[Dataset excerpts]

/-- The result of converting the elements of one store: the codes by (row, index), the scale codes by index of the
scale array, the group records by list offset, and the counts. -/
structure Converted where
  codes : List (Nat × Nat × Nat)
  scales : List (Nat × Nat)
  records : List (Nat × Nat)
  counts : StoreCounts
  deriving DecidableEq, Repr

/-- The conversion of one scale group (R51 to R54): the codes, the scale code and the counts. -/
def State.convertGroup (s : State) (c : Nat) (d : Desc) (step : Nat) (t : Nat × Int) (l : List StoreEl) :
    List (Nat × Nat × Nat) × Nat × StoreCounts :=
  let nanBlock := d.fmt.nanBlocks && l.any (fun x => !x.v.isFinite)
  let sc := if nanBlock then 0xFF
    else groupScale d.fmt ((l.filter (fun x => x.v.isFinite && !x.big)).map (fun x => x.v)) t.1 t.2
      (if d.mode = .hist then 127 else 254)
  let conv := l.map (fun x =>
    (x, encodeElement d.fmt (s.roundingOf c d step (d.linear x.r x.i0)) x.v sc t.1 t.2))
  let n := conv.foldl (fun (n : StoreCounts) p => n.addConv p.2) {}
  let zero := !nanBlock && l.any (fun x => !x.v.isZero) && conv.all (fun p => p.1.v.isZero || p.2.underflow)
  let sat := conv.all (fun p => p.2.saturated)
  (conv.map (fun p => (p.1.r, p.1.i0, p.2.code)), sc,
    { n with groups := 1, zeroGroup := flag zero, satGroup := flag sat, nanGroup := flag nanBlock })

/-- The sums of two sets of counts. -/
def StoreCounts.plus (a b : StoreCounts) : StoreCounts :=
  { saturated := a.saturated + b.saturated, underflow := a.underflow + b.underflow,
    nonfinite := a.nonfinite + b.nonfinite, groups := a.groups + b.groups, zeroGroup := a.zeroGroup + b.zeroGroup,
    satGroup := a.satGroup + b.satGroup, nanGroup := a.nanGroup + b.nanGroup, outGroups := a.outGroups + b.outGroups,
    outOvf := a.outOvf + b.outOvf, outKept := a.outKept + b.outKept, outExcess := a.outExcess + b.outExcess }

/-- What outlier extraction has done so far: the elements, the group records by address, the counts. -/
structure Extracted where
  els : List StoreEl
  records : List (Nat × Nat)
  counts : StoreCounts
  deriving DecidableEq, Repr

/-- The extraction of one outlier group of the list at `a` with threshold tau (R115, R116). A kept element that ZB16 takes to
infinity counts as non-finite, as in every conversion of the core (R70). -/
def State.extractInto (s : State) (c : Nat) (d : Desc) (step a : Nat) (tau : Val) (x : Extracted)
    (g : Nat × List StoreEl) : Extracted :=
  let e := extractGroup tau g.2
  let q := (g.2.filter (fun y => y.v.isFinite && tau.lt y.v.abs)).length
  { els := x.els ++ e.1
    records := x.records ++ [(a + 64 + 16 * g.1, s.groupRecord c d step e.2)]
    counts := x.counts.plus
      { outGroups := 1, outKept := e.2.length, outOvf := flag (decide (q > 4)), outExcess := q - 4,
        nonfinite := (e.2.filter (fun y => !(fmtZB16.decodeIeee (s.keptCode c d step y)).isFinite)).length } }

## [Work request]
Copy every line from the data that includes the string "then".

## [Your solution]
  let sc := if nanBlock then 0xFF
      (if d.mode = .hist then 127 else 254)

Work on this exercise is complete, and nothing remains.